GOAL OF THE EXERCISE ▸
Each line of the records that holds "derivation" should be shown in full.
MATERIAL SUPPLIED START
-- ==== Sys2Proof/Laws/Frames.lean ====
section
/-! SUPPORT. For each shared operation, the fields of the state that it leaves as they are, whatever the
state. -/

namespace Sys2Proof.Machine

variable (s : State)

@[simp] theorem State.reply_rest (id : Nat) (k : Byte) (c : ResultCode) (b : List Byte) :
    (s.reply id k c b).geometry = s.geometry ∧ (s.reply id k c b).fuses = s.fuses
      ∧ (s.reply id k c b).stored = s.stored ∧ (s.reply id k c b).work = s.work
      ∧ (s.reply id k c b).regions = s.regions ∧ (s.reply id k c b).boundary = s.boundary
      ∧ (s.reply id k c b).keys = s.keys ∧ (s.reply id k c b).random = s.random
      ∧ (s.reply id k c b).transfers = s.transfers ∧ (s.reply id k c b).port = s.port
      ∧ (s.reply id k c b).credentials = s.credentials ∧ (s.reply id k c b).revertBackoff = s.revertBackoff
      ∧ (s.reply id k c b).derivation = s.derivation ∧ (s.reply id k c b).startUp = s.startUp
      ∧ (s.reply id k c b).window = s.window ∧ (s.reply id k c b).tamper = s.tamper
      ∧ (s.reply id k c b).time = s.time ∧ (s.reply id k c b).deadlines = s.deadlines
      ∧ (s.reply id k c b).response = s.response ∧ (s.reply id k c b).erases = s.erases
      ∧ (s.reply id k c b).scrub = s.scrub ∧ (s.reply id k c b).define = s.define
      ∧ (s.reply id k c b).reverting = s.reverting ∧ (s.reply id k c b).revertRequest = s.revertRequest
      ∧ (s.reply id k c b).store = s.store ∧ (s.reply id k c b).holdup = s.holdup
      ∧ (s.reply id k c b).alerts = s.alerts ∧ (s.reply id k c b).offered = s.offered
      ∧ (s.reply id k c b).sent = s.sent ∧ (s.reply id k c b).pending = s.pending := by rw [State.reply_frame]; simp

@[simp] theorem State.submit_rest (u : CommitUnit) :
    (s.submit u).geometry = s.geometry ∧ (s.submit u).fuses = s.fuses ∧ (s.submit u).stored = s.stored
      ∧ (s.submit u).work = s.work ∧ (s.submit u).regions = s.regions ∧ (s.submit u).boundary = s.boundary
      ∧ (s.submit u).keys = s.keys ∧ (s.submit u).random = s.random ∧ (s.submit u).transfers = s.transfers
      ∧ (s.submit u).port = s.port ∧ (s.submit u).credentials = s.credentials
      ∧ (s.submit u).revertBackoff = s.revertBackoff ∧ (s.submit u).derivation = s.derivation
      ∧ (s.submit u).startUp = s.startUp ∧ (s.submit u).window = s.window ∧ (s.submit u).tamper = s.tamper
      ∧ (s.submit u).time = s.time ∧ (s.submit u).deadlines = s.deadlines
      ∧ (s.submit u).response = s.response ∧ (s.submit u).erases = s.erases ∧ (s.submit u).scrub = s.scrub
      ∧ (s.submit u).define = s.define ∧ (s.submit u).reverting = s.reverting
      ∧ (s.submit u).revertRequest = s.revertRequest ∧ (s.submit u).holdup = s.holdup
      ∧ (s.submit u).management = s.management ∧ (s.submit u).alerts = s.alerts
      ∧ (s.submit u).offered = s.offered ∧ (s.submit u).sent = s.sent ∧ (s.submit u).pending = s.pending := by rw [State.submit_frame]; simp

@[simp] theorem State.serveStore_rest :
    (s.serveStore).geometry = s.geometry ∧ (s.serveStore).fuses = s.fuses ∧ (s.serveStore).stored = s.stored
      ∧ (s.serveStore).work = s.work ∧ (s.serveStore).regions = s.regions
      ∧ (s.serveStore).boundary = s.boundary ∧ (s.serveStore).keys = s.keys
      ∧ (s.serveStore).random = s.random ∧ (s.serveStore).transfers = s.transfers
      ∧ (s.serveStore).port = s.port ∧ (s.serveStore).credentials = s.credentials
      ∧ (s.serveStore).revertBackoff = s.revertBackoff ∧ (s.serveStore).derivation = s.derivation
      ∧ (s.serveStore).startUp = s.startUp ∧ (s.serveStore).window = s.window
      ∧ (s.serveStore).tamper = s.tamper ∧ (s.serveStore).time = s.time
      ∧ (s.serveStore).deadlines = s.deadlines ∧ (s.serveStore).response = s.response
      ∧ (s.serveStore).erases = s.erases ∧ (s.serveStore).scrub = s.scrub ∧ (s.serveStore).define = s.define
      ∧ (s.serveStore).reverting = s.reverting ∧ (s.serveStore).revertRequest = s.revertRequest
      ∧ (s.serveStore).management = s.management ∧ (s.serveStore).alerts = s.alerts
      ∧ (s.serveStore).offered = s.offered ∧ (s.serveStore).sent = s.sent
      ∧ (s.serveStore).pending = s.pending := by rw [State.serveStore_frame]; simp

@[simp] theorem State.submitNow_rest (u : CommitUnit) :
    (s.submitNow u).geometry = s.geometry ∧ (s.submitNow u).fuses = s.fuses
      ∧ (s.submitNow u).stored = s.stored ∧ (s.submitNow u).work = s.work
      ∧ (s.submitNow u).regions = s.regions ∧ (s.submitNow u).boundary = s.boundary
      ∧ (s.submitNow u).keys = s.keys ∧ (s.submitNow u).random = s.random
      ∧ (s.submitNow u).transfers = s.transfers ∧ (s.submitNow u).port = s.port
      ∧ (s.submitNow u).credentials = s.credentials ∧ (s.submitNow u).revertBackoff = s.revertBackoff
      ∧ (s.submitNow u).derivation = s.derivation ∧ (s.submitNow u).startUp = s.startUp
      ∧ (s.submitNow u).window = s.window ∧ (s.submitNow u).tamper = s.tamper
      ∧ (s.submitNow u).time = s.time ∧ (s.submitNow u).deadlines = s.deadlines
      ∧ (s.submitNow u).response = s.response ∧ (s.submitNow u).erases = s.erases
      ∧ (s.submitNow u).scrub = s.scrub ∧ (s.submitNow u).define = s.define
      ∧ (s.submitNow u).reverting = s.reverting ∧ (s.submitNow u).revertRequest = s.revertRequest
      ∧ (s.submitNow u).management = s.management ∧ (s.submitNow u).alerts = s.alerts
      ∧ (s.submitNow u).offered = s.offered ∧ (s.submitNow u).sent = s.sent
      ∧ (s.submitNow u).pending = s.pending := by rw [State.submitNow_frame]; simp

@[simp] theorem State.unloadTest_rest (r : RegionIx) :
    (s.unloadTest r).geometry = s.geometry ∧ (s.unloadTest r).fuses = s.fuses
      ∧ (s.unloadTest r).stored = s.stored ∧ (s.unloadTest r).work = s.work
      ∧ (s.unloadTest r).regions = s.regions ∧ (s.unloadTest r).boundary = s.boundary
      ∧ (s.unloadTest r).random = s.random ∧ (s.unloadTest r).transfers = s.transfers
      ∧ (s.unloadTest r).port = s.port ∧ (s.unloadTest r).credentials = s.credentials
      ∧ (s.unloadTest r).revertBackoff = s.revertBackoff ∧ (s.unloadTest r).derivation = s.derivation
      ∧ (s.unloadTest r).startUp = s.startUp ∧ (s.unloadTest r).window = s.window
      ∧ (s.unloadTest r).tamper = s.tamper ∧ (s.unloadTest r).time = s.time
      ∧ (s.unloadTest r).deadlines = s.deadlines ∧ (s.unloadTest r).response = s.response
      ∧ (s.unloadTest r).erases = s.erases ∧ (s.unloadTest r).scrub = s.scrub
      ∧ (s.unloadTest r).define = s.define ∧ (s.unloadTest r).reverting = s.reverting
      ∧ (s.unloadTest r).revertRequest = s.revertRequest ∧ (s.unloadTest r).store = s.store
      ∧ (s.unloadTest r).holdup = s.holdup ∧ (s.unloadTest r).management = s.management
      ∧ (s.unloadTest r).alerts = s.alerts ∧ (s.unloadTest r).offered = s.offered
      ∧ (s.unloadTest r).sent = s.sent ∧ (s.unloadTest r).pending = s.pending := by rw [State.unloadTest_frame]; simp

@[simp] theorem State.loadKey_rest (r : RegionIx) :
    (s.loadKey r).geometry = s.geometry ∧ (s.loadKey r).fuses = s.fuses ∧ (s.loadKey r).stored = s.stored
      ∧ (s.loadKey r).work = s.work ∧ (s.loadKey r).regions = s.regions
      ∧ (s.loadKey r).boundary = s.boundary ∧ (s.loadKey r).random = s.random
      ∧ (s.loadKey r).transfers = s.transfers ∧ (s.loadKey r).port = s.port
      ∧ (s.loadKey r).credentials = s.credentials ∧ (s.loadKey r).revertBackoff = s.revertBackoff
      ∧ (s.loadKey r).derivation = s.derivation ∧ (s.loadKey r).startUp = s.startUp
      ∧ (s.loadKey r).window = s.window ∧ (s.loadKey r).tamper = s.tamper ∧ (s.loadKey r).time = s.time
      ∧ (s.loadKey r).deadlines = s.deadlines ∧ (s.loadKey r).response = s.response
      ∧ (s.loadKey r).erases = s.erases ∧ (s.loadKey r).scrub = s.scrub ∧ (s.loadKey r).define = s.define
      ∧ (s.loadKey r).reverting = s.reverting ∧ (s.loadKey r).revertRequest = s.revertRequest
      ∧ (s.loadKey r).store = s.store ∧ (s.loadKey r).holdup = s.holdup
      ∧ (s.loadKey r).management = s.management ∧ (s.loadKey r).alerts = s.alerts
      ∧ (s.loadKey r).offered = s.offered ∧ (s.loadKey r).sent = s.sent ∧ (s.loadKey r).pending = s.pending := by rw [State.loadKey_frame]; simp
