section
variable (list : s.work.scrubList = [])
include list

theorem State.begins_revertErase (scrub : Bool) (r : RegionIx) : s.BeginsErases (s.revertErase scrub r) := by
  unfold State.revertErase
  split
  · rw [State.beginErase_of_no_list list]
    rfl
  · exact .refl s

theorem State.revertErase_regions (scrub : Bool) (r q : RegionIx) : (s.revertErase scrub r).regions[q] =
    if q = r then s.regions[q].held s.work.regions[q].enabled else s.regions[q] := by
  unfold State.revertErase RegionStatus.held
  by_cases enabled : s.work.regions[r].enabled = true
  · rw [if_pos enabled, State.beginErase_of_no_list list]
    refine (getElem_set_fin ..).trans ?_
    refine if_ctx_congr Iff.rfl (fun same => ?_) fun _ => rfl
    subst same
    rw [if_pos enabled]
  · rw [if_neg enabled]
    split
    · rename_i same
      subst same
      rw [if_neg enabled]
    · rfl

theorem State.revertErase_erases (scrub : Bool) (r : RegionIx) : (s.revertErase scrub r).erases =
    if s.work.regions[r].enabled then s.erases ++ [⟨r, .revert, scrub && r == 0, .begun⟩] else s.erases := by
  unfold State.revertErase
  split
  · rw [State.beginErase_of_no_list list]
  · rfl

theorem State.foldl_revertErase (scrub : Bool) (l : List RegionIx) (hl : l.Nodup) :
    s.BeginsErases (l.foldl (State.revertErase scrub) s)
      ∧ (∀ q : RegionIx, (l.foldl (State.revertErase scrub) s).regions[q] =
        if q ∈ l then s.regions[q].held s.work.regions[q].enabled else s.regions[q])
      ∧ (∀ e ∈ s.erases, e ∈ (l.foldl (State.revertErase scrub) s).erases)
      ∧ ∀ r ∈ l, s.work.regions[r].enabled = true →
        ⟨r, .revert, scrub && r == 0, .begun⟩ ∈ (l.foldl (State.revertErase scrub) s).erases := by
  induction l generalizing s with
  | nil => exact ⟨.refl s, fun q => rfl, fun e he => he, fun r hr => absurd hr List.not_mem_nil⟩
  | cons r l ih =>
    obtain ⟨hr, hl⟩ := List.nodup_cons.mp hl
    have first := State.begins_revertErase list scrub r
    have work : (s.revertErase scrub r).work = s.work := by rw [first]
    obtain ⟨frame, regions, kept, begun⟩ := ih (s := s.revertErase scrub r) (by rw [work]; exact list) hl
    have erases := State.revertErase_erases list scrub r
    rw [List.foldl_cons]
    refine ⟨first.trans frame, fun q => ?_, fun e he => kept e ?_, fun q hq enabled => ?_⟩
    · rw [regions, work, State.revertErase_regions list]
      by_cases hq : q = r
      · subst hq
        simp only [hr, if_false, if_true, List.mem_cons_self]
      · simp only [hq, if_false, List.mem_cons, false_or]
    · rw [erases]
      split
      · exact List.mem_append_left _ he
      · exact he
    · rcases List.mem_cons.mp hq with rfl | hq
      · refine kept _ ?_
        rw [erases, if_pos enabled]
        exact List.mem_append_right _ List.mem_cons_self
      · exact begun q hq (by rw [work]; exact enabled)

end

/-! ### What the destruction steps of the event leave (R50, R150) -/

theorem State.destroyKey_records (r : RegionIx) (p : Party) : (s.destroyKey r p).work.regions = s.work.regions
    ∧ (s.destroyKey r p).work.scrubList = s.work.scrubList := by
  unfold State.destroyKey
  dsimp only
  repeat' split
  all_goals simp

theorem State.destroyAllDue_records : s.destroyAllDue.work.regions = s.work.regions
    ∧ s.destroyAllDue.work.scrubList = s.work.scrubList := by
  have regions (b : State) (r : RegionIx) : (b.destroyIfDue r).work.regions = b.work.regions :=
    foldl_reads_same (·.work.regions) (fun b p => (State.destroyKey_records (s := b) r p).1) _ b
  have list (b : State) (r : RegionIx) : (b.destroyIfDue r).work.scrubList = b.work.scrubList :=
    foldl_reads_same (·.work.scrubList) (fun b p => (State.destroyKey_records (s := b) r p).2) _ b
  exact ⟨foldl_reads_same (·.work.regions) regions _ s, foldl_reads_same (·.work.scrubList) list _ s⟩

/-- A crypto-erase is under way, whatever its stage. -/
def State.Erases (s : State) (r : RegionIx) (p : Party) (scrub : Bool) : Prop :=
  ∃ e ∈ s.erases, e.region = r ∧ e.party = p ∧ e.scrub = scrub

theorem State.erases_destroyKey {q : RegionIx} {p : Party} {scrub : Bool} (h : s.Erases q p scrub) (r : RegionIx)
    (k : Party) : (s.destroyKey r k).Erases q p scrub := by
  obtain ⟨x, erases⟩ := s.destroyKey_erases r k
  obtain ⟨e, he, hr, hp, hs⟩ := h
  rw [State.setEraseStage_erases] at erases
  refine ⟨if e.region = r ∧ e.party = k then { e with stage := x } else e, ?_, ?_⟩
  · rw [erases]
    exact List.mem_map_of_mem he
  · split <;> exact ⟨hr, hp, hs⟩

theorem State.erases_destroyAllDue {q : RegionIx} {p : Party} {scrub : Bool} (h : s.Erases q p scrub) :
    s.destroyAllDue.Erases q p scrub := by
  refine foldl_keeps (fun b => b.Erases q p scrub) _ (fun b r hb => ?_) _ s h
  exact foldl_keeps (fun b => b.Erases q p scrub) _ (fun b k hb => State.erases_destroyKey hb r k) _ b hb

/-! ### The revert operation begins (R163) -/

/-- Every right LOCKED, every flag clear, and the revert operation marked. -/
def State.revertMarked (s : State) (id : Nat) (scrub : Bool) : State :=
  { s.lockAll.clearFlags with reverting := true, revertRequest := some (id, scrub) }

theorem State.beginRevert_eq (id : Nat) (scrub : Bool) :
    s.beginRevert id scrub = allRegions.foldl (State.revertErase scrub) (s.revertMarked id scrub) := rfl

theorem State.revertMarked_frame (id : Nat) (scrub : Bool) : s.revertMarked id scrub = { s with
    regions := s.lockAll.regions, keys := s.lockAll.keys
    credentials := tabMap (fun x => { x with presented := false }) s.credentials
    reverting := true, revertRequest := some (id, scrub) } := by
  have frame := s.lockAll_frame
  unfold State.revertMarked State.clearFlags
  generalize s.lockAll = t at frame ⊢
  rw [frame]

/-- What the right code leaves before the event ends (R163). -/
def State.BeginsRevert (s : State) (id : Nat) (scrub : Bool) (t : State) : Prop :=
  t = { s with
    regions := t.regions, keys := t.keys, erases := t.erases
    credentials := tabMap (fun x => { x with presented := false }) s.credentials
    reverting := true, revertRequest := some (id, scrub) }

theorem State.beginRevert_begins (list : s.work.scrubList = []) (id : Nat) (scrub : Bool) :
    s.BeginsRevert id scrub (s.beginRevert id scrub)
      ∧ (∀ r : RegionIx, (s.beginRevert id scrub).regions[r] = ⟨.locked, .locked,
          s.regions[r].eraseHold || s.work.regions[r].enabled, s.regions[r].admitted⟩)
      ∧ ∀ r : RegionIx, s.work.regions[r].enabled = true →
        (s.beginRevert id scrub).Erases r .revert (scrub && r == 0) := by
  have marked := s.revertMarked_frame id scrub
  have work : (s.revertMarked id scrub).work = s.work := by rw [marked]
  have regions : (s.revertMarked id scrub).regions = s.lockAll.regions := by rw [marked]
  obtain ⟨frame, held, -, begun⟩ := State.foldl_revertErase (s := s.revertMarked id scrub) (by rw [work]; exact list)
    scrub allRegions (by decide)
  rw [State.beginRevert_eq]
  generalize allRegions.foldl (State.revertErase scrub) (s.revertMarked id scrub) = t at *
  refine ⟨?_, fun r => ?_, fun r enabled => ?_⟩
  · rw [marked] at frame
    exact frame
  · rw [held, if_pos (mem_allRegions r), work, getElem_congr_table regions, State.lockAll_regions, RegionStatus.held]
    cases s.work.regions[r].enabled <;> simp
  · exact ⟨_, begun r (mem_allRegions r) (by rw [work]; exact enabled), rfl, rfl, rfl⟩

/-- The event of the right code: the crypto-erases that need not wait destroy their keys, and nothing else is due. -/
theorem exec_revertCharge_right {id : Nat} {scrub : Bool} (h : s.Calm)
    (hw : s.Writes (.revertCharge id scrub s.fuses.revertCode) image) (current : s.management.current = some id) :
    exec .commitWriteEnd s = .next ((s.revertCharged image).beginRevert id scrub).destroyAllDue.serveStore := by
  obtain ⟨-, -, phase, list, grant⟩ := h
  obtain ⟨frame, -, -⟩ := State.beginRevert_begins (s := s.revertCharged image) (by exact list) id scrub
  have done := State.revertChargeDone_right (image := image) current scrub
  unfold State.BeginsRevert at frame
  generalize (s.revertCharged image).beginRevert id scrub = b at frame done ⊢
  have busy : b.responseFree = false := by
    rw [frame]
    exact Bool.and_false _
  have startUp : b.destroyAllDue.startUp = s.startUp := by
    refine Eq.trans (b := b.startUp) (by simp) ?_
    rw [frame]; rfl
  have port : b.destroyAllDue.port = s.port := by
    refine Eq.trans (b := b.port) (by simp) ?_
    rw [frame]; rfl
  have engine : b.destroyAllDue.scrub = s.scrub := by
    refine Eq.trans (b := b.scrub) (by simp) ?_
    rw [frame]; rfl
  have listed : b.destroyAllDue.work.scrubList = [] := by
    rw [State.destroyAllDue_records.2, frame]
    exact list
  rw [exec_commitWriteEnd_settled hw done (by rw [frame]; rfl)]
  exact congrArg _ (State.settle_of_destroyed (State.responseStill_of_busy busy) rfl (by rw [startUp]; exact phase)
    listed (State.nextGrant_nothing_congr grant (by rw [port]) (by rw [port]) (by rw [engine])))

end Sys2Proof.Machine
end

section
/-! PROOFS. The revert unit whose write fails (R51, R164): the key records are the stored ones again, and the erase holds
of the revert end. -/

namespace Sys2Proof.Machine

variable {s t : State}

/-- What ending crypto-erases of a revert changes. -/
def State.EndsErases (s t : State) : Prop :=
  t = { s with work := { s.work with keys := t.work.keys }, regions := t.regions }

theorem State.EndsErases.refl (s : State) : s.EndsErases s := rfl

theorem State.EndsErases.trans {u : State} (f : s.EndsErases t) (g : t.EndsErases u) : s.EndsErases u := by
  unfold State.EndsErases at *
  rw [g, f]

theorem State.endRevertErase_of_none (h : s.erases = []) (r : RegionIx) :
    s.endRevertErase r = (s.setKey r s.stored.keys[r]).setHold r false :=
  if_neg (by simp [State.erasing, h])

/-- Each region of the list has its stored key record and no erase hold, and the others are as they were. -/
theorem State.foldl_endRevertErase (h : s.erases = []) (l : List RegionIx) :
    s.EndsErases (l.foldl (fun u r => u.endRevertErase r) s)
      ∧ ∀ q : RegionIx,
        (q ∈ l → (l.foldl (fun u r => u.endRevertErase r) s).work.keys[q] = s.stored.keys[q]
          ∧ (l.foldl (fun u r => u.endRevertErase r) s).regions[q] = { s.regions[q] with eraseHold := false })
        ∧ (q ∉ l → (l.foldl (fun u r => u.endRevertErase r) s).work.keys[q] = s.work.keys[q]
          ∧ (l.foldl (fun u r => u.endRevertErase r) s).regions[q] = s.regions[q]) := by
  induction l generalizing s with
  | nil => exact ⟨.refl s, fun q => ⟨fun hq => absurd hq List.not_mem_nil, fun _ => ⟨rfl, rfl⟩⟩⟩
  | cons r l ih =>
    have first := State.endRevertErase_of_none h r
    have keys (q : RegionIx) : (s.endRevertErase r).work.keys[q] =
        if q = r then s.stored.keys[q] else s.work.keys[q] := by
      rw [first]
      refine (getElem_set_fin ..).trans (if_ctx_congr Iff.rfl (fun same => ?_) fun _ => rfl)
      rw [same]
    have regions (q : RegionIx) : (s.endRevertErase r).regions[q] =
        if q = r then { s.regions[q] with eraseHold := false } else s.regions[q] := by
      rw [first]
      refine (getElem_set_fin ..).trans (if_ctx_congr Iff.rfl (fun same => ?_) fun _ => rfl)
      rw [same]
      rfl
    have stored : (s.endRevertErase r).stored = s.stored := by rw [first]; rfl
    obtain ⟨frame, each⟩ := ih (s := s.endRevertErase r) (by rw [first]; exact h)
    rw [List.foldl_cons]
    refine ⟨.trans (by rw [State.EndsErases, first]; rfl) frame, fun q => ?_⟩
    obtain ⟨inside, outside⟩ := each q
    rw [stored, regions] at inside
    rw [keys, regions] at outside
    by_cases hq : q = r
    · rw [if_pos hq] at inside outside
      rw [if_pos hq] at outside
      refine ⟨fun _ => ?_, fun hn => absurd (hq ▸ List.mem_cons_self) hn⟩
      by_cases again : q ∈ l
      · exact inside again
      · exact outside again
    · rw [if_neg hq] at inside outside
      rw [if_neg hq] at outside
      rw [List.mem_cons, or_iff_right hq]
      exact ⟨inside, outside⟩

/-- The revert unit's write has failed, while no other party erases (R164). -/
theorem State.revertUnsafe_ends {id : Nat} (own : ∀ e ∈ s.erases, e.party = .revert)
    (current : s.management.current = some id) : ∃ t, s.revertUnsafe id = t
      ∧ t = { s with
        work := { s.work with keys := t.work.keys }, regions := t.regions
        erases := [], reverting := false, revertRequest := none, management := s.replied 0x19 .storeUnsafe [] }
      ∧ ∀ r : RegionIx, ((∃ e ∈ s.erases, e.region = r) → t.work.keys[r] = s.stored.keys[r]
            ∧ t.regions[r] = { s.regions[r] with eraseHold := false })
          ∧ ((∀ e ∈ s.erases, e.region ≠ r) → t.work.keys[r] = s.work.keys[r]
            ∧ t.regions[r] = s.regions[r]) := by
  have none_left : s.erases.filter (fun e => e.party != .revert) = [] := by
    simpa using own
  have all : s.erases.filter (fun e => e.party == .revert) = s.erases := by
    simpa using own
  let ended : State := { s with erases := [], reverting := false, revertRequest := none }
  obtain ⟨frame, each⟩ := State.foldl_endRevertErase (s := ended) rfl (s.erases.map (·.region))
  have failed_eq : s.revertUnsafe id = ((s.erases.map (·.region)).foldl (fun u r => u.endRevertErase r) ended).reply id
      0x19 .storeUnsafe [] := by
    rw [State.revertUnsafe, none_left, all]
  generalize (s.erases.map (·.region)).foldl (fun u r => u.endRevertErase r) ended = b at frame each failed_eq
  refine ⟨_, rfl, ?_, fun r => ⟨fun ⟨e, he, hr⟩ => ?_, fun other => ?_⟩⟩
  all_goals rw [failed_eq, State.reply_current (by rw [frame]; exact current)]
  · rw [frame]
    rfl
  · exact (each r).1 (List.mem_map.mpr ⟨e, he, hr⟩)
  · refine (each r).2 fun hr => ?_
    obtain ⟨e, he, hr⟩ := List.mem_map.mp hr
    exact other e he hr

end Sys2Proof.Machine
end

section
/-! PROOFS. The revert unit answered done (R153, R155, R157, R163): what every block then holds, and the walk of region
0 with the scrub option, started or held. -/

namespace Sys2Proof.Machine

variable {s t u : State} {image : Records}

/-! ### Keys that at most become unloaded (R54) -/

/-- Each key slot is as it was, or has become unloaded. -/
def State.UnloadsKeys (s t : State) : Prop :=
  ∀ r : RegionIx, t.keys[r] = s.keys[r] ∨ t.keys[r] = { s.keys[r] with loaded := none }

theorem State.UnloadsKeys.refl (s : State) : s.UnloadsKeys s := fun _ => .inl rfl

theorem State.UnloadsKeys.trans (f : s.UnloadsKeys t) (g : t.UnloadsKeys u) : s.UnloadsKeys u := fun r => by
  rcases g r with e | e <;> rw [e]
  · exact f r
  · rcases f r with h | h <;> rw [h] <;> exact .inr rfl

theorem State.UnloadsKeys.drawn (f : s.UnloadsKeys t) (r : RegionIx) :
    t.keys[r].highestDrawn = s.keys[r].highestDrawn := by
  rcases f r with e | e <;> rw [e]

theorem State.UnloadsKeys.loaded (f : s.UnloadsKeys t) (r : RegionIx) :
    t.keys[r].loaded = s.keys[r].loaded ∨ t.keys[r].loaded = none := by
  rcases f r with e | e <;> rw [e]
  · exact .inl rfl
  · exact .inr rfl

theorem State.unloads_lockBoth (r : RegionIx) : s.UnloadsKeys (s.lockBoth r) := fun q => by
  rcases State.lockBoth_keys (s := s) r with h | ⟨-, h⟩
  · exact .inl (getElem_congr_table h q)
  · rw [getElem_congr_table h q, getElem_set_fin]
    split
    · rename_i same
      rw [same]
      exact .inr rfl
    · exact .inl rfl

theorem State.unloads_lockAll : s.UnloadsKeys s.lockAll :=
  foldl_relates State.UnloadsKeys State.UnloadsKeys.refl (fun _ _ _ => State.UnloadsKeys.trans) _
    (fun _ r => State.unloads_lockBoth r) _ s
MATERIAL SUPPLIED END
SOLUTION FOR THIS PROBLEM ▸
      ∧ (s.reply id k c b).derivation = s.derivation ∧ (s.reply id k c b).startUp = s.startUp
      ∧ (s.submit u).revertBackoff = s.revertBackoff ∧ (s.submit u).derivation = s.derivation
      ∧ (s.serveStore).revertBackoff = s.revertBackoff ∧ (s.serveStore).derivation = s.derivation
      ∧ (s.submitNow u).derivation = s.derivation ∧ (s.submitNow u).startUp = s.startUp
      ∧ (s.unloadTest r).revertBackoff = s.revertBackoff ∧ (s.unloadTest r).derivation = s.derivation
      ∧ (s.loadKey r).derivation = s.derivation ∧ (s.loadKey r).startUp = s.startUp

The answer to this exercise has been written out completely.